**ACTION ITEM:** From the data below, give the number of lines holding the word "frames", with nothing else added.

**Stored items:**
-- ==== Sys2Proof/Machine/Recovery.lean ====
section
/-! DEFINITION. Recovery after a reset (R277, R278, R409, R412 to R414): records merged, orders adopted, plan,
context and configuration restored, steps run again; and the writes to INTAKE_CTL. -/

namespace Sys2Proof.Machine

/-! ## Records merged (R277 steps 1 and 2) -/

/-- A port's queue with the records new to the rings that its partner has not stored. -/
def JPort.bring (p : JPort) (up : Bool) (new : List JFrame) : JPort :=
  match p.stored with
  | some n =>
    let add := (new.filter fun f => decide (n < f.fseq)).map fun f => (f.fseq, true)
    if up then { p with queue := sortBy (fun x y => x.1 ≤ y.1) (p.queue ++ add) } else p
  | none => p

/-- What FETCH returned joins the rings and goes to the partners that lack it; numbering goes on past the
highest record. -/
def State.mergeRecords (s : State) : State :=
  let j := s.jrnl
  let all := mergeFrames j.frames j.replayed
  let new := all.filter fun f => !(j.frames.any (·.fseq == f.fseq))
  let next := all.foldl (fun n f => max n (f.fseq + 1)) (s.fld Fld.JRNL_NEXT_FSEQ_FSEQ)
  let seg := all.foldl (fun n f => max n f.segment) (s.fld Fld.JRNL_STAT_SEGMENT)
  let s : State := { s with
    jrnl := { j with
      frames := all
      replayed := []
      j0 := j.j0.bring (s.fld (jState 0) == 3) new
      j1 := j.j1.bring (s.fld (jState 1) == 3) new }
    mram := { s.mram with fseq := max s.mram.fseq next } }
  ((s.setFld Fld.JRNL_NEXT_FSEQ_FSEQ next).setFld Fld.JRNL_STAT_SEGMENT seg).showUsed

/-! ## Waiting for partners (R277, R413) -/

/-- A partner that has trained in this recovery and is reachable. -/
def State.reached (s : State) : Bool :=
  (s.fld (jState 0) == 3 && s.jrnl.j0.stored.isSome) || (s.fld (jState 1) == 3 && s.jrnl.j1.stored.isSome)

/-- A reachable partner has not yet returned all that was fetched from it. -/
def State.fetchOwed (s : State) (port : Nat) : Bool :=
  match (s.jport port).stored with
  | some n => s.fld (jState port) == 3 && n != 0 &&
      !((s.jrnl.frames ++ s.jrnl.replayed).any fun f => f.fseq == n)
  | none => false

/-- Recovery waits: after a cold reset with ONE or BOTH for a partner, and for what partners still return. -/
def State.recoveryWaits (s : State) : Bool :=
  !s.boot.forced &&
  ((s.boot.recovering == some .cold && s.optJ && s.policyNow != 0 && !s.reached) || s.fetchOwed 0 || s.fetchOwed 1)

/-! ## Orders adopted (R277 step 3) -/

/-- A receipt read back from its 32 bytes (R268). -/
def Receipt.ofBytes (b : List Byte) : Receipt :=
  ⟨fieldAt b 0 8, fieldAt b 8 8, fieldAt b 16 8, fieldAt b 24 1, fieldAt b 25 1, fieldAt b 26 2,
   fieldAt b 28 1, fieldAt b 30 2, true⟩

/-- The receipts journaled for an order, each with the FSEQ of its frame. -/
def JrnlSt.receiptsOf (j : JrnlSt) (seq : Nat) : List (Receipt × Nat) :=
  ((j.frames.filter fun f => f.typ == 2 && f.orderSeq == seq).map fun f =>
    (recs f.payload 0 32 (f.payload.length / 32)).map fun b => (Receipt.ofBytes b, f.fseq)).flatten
---
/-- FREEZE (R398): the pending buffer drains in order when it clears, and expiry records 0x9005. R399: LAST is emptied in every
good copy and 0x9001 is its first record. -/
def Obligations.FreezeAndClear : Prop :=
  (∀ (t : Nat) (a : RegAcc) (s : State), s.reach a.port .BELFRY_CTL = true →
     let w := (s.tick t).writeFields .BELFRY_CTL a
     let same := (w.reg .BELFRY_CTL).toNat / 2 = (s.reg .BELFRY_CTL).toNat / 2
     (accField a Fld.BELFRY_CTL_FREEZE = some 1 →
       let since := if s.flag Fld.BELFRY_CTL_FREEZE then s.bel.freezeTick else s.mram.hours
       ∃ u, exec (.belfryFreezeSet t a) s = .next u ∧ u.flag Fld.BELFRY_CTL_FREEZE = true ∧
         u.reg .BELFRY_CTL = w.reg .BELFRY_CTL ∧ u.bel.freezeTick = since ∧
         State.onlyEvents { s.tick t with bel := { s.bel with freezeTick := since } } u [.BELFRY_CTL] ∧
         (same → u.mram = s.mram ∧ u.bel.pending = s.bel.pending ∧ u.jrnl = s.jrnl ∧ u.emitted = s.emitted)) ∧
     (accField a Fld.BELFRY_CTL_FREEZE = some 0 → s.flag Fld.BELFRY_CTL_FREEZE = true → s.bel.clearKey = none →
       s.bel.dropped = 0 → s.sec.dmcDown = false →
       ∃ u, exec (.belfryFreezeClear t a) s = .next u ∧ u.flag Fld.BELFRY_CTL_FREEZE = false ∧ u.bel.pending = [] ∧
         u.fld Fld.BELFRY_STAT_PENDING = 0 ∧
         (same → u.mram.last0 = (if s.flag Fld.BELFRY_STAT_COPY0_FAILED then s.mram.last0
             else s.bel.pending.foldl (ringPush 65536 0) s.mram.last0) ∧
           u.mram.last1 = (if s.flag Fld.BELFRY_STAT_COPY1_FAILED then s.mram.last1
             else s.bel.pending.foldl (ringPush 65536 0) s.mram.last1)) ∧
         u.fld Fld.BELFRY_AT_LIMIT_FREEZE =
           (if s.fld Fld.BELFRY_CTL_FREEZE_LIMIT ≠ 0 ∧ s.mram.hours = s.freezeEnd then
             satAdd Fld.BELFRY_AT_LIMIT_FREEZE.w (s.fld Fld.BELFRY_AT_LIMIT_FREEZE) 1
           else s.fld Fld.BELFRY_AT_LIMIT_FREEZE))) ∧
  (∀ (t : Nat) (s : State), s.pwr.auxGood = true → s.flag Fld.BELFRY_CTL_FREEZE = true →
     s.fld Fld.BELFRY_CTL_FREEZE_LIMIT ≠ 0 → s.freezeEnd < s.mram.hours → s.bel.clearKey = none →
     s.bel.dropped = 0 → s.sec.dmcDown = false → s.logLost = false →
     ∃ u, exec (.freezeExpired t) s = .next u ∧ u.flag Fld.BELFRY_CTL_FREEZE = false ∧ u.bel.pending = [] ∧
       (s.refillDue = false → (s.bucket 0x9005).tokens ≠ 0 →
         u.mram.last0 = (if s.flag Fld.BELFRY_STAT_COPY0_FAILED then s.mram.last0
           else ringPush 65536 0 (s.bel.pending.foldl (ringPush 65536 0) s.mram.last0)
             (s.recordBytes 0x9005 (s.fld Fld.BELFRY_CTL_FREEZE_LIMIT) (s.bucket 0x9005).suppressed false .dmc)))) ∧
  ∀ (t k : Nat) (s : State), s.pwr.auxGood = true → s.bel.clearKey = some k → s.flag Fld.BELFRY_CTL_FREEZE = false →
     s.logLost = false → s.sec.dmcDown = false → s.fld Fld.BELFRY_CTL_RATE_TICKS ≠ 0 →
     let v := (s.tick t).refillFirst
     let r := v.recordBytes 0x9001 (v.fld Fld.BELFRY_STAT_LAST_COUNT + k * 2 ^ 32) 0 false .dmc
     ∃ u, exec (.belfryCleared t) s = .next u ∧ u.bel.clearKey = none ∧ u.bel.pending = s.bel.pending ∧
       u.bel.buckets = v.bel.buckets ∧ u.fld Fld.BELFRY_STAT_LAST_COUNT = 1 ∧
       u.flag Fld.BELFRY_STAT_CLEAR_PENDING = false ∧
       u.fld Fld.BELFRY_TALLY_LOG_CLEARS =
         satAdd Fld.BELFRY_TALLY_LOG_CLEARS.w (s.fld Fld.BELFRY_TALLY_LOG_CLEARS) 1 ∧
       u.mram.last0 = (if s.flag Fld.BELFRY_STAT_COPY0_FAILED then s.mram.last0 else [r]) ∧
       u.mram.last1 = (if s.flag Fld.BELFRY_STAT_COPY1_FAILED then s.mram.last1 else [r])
* * *
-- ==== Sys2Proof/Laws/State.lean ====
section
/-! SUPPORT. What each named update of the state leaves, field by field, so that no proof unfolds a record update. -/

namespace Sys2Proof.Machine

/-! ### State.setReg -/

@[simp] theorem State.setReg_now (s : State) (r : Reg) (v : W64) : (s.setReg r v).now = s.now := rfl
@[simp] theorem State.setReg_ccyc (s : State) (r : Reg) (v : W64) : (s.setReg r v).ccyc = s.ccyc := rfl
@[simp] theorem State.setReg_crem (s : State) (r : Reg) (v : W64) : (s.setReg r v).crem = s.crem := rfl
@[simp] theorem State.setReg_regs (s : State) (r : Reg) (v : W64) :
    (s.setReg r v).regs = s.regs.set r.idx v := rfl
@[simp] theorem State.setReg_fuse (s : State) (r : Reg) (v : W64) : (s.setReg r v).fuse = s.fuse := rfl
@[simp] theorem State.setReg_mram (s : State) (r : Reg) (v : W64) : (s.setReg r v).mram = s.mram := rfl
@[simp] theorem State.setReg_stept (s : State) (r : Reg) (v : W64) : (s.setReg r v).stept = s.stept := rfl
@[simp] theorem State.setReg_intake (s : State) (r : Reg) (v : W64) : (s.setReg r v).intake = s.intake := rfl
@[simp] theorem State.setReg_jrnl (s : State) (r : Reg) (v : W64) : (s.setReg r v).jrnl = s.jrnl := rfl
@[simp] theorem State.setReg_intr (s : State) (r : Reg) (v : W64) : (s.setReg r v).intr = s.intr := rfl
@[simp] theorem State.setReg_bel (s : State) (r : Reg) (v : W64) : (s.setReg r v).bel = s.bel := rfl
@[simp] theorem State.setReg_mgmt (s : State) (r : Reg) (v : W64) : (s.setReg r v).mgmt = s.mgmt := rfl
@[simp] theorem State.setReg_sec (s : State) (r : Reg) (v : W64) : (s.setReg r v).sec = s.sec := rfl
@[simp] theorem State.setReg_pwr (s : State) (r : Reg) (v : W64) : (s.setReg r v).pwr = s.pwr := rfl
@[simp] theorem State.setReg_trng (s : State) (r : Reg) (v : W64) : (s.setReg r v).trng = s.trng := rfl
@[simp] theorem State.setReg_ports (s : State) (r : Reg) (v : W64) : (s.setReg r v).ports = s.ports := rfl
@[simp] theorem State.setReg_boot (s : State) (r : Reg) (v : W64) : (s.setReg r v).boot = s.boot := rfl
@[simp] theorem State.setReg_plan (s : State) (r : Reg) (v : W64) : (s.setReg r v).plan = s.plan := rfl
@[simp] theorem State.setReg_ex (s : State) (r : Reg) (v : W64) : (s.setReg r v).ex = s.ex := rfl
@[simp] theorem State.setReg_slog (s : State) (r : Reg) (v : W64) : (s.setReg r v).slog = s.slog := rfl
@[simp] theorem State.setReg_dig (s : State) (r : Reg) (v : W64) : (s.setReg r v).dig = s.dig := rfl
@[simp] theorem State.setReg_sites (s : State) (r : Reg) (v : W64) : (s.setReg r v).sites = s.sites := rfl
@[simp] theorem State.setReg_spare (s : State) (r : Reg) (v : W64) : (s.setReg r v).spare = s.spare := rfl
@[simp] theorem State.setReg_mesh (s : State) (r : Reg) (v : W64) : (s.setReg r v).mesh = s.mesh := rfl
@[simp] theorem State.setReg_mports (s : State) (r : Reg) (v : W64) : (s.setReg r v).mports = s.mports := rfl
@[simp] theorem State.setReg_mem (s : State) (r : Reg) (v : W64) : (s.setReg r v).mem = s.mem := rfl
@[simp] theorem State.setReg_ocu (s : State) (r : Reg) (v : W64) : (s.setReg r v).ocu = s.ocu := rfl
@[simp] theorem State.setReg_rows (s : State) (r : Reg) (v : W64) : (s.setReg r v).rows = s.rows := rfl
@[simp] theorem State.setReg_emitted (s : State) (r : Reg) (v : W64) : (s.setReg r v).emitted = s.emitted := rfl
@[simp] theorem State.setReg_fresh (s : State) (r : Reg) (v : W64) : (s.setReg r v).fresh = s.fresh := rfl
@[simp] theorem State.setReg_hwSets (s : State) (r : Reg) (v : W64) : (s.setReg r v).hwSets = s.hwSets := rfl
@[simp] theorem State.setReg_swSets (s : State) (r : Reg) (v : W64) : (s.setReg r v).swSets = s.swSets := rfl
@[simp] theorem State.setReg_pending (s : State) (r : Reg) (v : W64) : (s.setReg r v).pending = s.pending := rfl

**TASK ANSWER:** 5